Bist du sicher das es das NT ist, kommt zwar auch gelegentlich vor, aber es sind meist die Grakas!


----------



## Plenentair (20. Oktober 2011)

Wie mach ich V Sync an? find da im ccc nichts.
nein ich bin mir überhaupt nicht sicher.


----------



## Compucase (21. Oktober 2011)

Hi!

Solch ein Fiepen kommt meist von der GPU. Das Netzteil kann ich aber nicht zu 100% ausschließen, genau so wenig das Mainboard. Schwierig von hier zu beurteilen. die Erfahrung hat gezeigt das ein Netzteil im Labor bei einer Überprüfung keine Nebengeräusche macht.
Evtl. kannst Du ja mal Furmark starten oder andere Benchmarks um die GPU explizit zu testen.


----------



## Plenentair (30. Oktober 2011)

Ich kann mittlerweile Graka ausschließen und auf das Netzteil tippe ich auch nichtmehr (kanns aber nicht ausschließen)

Bleibt noch mainboard und cpu übrig.. und die sind leider in der selben region..
Der ton ist so laut das ich es mit dem handy aufnehmen konnte.. hier ein link:

http://dl.dropbox.com/u/11161021/AUD0001.amr

Ich bin am verzweifeln..


----------



## Gast1111 (30. Oktober 2011)

Ne nichts CPU, die fiept nicht  Das wird wohl das Mainboard sein 
Das sind wohl die Spannungswandler dadrauf :/


----------



## Ralle@ (30. Oktober 2011)

Das fiepen/quietschen kann schon vom Nt kommen.
Wenn die Kombination NT/Mainboard/Grafikkarte "ungünstig" ist, dann kann das vorkommen. Meine Erfahrung ist, wenn die Händler ein Geschäft haben, dann sind die Chancen gut dass es auf Kulanz getauscht wird. Ich kaufe allerdings seit Jahren nur bei 3 - 4 Händler ein, bin also bei denen Stammkunde.

Aber zu deinen Problem.
Hast du zufällig die Grafikkarte Analog, also mit dem VGA Anschluss am Monitor hängen? Das kann nämlich auch zum fiepen führen.


----------



## evosociety (30. Oktober 2011)

Ich bin im Besitz von einem CMX 700 was unter Last deutliches Spulenfiepen zeigt, leider hat mir der Cougar Support gesagt das es kein Garantiefall ist.


----------



## Plenentair (30. Oktober 2011)

Ich hab alle Sachen bei Hardwareversand gekauft.

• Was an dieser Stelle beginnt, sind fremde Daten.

/-- The trailer gap of the last frame is followed by `IDLE` (40_encoder.md R104). -/
theorem nextPhase_trlGap_last (hf : f + 1 = p.frames) :
    nextPhase p .trlGap i f = (.idle, 0, 0) := by
  simp [nextPhase, hf]

end NextPhase

/-- Settles O21: each clause of R104 gives the next place, and entering it writes the registers. -/
theorem encTickEntersTheNextPhase : Obligations.EncTickEntersTheNextPhase := by
  intro s hrem
  have hframe : BitVec.ofNat 1 s.enc.frame.toNat = s.enc.frame := by simp
  refine ⟨fun hph _ => ?_, fun hph _ => ?_, fun hph hbit => ?_, fun hph hbit => ?_,
    fun hph hbit => ?_, fun hph _ => ?_, fun hph _ hf => ?_⟩
  · rw [exec_encTick_of_exhausted_of_level hrem hph nofun rfl rfl, hframe]
    rfl
  · rw [exec_encTick_of_exhausted_of_level hrem hph nofun rfl rfl, hframe]
    rfl
  · have hindex : BitVec.ofNat Config.hardware.bitWidth s.enc.bit.toNat = s.enc.bit := by simp
    rw [exec_encTick_of_exhausted_of_level hrem hph nofun rfl rfl, hframe, hindex, phaseDur,
      bitval_of_lt _ hbit]
  · have hmore : s.enc.bit.toNat + 1 < Config.hardware.nbits := Nat.succ_lt_succ hbit
    rw [exec_encTick_of_exhausted_of_level hrem hph nofun (nextPhase_bitGap_of_lt hmore) rfl, hframe,
      ofNat_toNat_add_one]
    rfl
  · have hlast : s.enc.bit.toNat + 1 = Config.hardware.nbits := congrArg (· + 1) hbit
    rw [exec_encTick_of_exhausted_of_level hrem hph nofun (nextPhase_bitGap_last hlast) rfl, hframe]
    rfl
  · rw [exec_encTick_of_exhausted_of_level hrem hph nofun rfl rfl, hframe]
    rfl
  · by_cases hmore : s.enc.frame.toNat + 1 < Config.hardware.frames
    · rw [if_pos hmore, exec_encTick_of_exhausted_of_level hrem hph nofun
        (nextPhase_trlGap_of_lt hmore) rfl, ofNat_toNat_add_one]
      rfl
    · have hlast : s.enc.frame.toNat + 1 = Config.hardware.frames := by omega
      rw [if_neg hmore, exec_encTick_of_exhausted hrem hph nofun (nextPhase_trlGap_last hlast)]
      rfl

/-! ### Sequences of encoder commands -/

/-- Commands to the encoder read no register but the encoder's: from two states with the same encoder
they give the same responses and the same encoder (10_state.md R22). -/
theorem encoder_commands_read_enc {is : List Instr} (his : ∀ i ∈ is, unitOf i = some .encoder)
    {s s' : State} (hs : s.enc = s'.enc) :
    responses is s = responses is s' ∧
      ∃ t t', execAll is s = .next t ∧ execAll is s' = .next t' ∧ t.enc = t'.enc := by
  induction is generalizing s s' with
  | nil => exact ⟨rfl, s, s', rfl, rfl, hs⟩
  | cons i is ih =>
    obtain ⟨hi, htail⟩ := List.forall_mem_cons.mp his
    obtain ⟨u, hu⟩ := exec_completes i s
    obtain ⟨u', hu'⟩ := exec_completes i s'
    obtain ⟨hresp, henc, -, -⟩ := exec_reads_own_unit (fun _ => hs) (by simp [hi]) (by simp [hi]) hu hu'
    rw [responses_cons_of_next is hu, responses_cons_of_next is hu', execAll_cons_of_next is hu,
      execAll_cons_of_next is hu', hresp]
    obtain ⟨hrest, hend⟩ := ih htail (henc hi)
    exact ⟨congrArg _ hrest, hend⟩

/-- Settles O18: `ENC_SET` writes every register of the encoder, and the later commands read no other. -/
theorem preemptionLeavesNothingOfTheOldFrame : Obligations.PreemptionLeavesNothingOfTheOldFrame := by
  intro s payload is his
  rw [responses_cons_of_next is (exec_encSet payload s), execAll_cons_of_next is (exec_encSet payload s),
    responses_cons_of_next is (exec_encSet payload State.reset),
    execAll_cons_of_next is (exec_encSet payload State.reset)]
  refine And.imp_left (congrArg _) (encoder_commands_read_enc his ?_)
  rfl

end Sys2Proof.Machine
end

section
/-!
PROOFS, family 40_encoder.md, ticks in a row: the encoder after `n` ticks and the levels they return, how
sequences of commands without `ENC_SET` reduce to them, and one phase from its entry to the next
(R107, R108); from these O22.
-/
namespace Sys2Proof.Machine

/-- The encoder after `n` ticks. -/
def Encoder.ticks (p : Params) (n : Nat) (e : Encoder p) : Encoder p :=
  (fun e => (e.tick p).1)^[n] e

/-- The levels that `n` ticks return, `none` where a tick emits nothing. -/
def Encoder.tickLevels (p : Params) (n : Nat) (e : Encoder p) : List (Option Bool) :=
  (List.range n).map fun k => ((e.ticks p k).tick p).2

section Ticks
variable {p : Params} {e : Encoder p}

@[simp] theorem Encoder.ticks_zero : e.ticks p 0 = e := rfl

theorem Encoder.ticks_succ (n : Nat) : e.ticks p (n + 1) = (e.tick p).1.ticks p n := rfl

theorem Encoder.ticks_add (m n : Nat) : e.ticks p (m + n) = (e.ticks p m).ticks p n := by
  rw [Nat.add_comm]
  exact Function.iterate_add_apply _ n m e

/-- The last of `n + 1` ticks. -/
theorem Encoder.ticks_succ_last (n : Nat) : e.ticks p (n + 1) = ((e.ticks p n).tick p).1 :=
  Encoder.ticks_add n 1

@[simp] theorem Encoder.tickLevels_zero : e.tickLevels p 0 = [] := rfl

theorem Encoder.tickLevels_add (m n : Nat) :
    e.tickLevels p (m + n) = e.tickLevels p m ++ (e.ticks p m).tickLevels p n := by
  simp [Encoder.tickLevels, List.range_add, Encoder.ticks_add]

/-- The level of the first of `n + 1` ticks, then those of the rest. -/
theorem Encoder.tickLevels_succ (n : Nat) :
    e.tickLevels p (n + 1) = (e.tick p).2 :: (e.tick p).1.tickLevels p n := by
  rw [Nat.add_comm]
  exact Encoder.tickLevels_add 1 n

/-- The level of the last of `n + 1` ticks, after those of the others. -/
theorem Encoder.tickLevels_succ_last (n : Nat) :
    e.tickLevels p (n + 1) = e.tickLevels p n ++ [((e.ticks p n).tick p).2] :=
  Encoder.tickLevels_add n 1

/-- Ticks in `IDLE` do nothing, however many (40_encoder.md R107). -/
theorem Encoder.ticks_idle (hidle : e.phase = .idle) (n : Nat) : e.ticks p n = e :=
  Function.iterate_fixed (congrArg Prod.fst (Encoder.tick_idle hidle)) n

@[simp] theorem Encoder.ticks_payload (n : Nat) : (e.ticks p n).payload = e.payload := by
  induction n with
  | zero => rfl
  | succ n ih => rw [Encoder.ticks_succ_last, Encoder.tick_payload, ih]

/-! ### One phase -/

/-- The encoder with `k` ticks of its phase counted off, and all else as it was. -/
def Encoder.countOff (k : Nat) (e : Encoder p) : Encoder p := { e with rem := e.rem - BitVec.ofNat _ k }

theorem Encoder.countOff_countOff (j k : Nat) : (e.countOff j).countOff k = e.countOff (j + k) := by
  simp [Encoder.countOff, BitVec.ofNat_add, sub_add_eq_sub_sub]

theorem Encoder.countOff_rem {k : Nat} (hk : k ≤ e.rem.toNat) :
    (e.countOff k).rem.toNat = e.rem.toNat - k := toNat_sub_ofNat hk

/-- Entering a phase does not read the remaining count. -/
theorem Encoder.enter_countOff (k : Nat) (ph : Phase) (i f : Nat) :
    (e.countOff k).enter p ph i f = e.enter p ph i f := by
  cases ph <;> rfl

/-- The level that entering a phase returns is the phase's own (40_encoder.md R107). -/
theorem Encoder.enter_level (ph : Phase) (i f : Nat) : (e.enter p ph i f).2 = phaseLevel ph := by
  cases ph <;> rfl

/-- Fewer ticks than the phase has left only count down and emit nothing (40_encoder.md R108). -/
theorem Encoder.ticks_within_phase (hbusy : e.phase ≠ .idle) {k : Nat} (hk : k < e.rem.toNat) :
    e.ticks p k = e.countOff k ∧ e.tickLevels p k = List.replicate k none := by
  induction k with
  | zero => exact ⟨by simp [Encoder.countOff], rfl⟩
  | succ k ih =>
    obtain ⟨hticks, hlevels⟩ := ih (by omega)
    have hleft : 2 ≤ (e.countOff k).rem.toNat := by rw [Encoder.countOff_rem (by omega)]; omega
    have htick : (e.countOff k).tick p = (e.countOff (k + 1), none) := by
      rw [Encoder.tick_of_two_le (e := e.countOff k) hbusy hleft, ← Encoder.countOff_countOff]
      rfl
    rw [Encoder.ticks_succ_last, Encoder.tickLevels_succ_last, hticks, htick, hlevels,
      List.replicate_succ']
    exact ⟨rfl, rfl⟩

/-- As many ticks as the phase has left: the last of them enters the phase that R104 names, and only it
can emit (40_encoder.md R108). -/
theorem Encoder.ticks_through_phase (hbusy : e.phase ≠ .idle) (hrem : 1 ≤ e.rem.toNat) :
    e.ticks p e.rem.toNat = (e.enter p (nextPhase p e.phase e.bit.toNat e.frame.toNat).1
      (nextPhase p e.phase e.bit.toNat e.frame.toNat).2.1
      (nextPhase p e.phase e.bit.toNat e.frame.toNat).2.2).1 ∧
    e.tickLevels p e.rem.toNat = List.replicate (e.rem.toNat - 1) none ++
      [phaseLevel (nextPhase p e.phase e.bit.toNat e.frame.toNat).1] := by
  obtain ⟨n, hn⟩ := Nat.exists_eq_add_of_le' hrem
  obtain ⟨hticks, hlevels⟩ := Encoder.ticks_within_phase (k := n) hbusy (by omega)
  have hlast : (e.countOff n).rem.toNat = 1 := by rw [Encoder.countOff_rem (by omega)]; omega
  have hone : (e.countOff n).rem = 1#_ := by rw [← hlast]; simp
  have htick := Encoder.tick_of_exhausted (e := e.countOff n) hbusy hone
  rw [Encoder.enter_countOff] at htick
  rw [hn, Encoder.ticks_succ_last, Encoder.tickLevels_succ_last, hticks, htick, hlevels,
    Encoder.enter_level]
  exact ⟨rfl, rfl⟩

Und ich konnte die Grafikkarte ausschließen (mein pc fährt irgendwie auch ohne graka hoch) also die fällt weg als quelle.
Ich glaub ich werd mal alles auseinanderschrauben und das mainboard einschicken.. muss halt der riesen cpu lüfter runter und alles.. aber egal.

Ich denke auch es ist ein Spannungswandler oder ne Spule aufm mainboard oder im NT

mfg


----------



## Gast1111 (30. Oktober 2011)

Das sinnvollste wäre eigentlich das Netzteil erstmal seperat in einem nicht fiependen PC zu testen, dann hast du Gewissheit


----------



## Plenentair (30. Oktober 2011)

Schau dir mein cabelmanagement an und sag das nochmal!! 
Das wird der reinste horror das ding da rauszubekommen  Ich hab alle kabel hinter das mainboard gedrückt


----------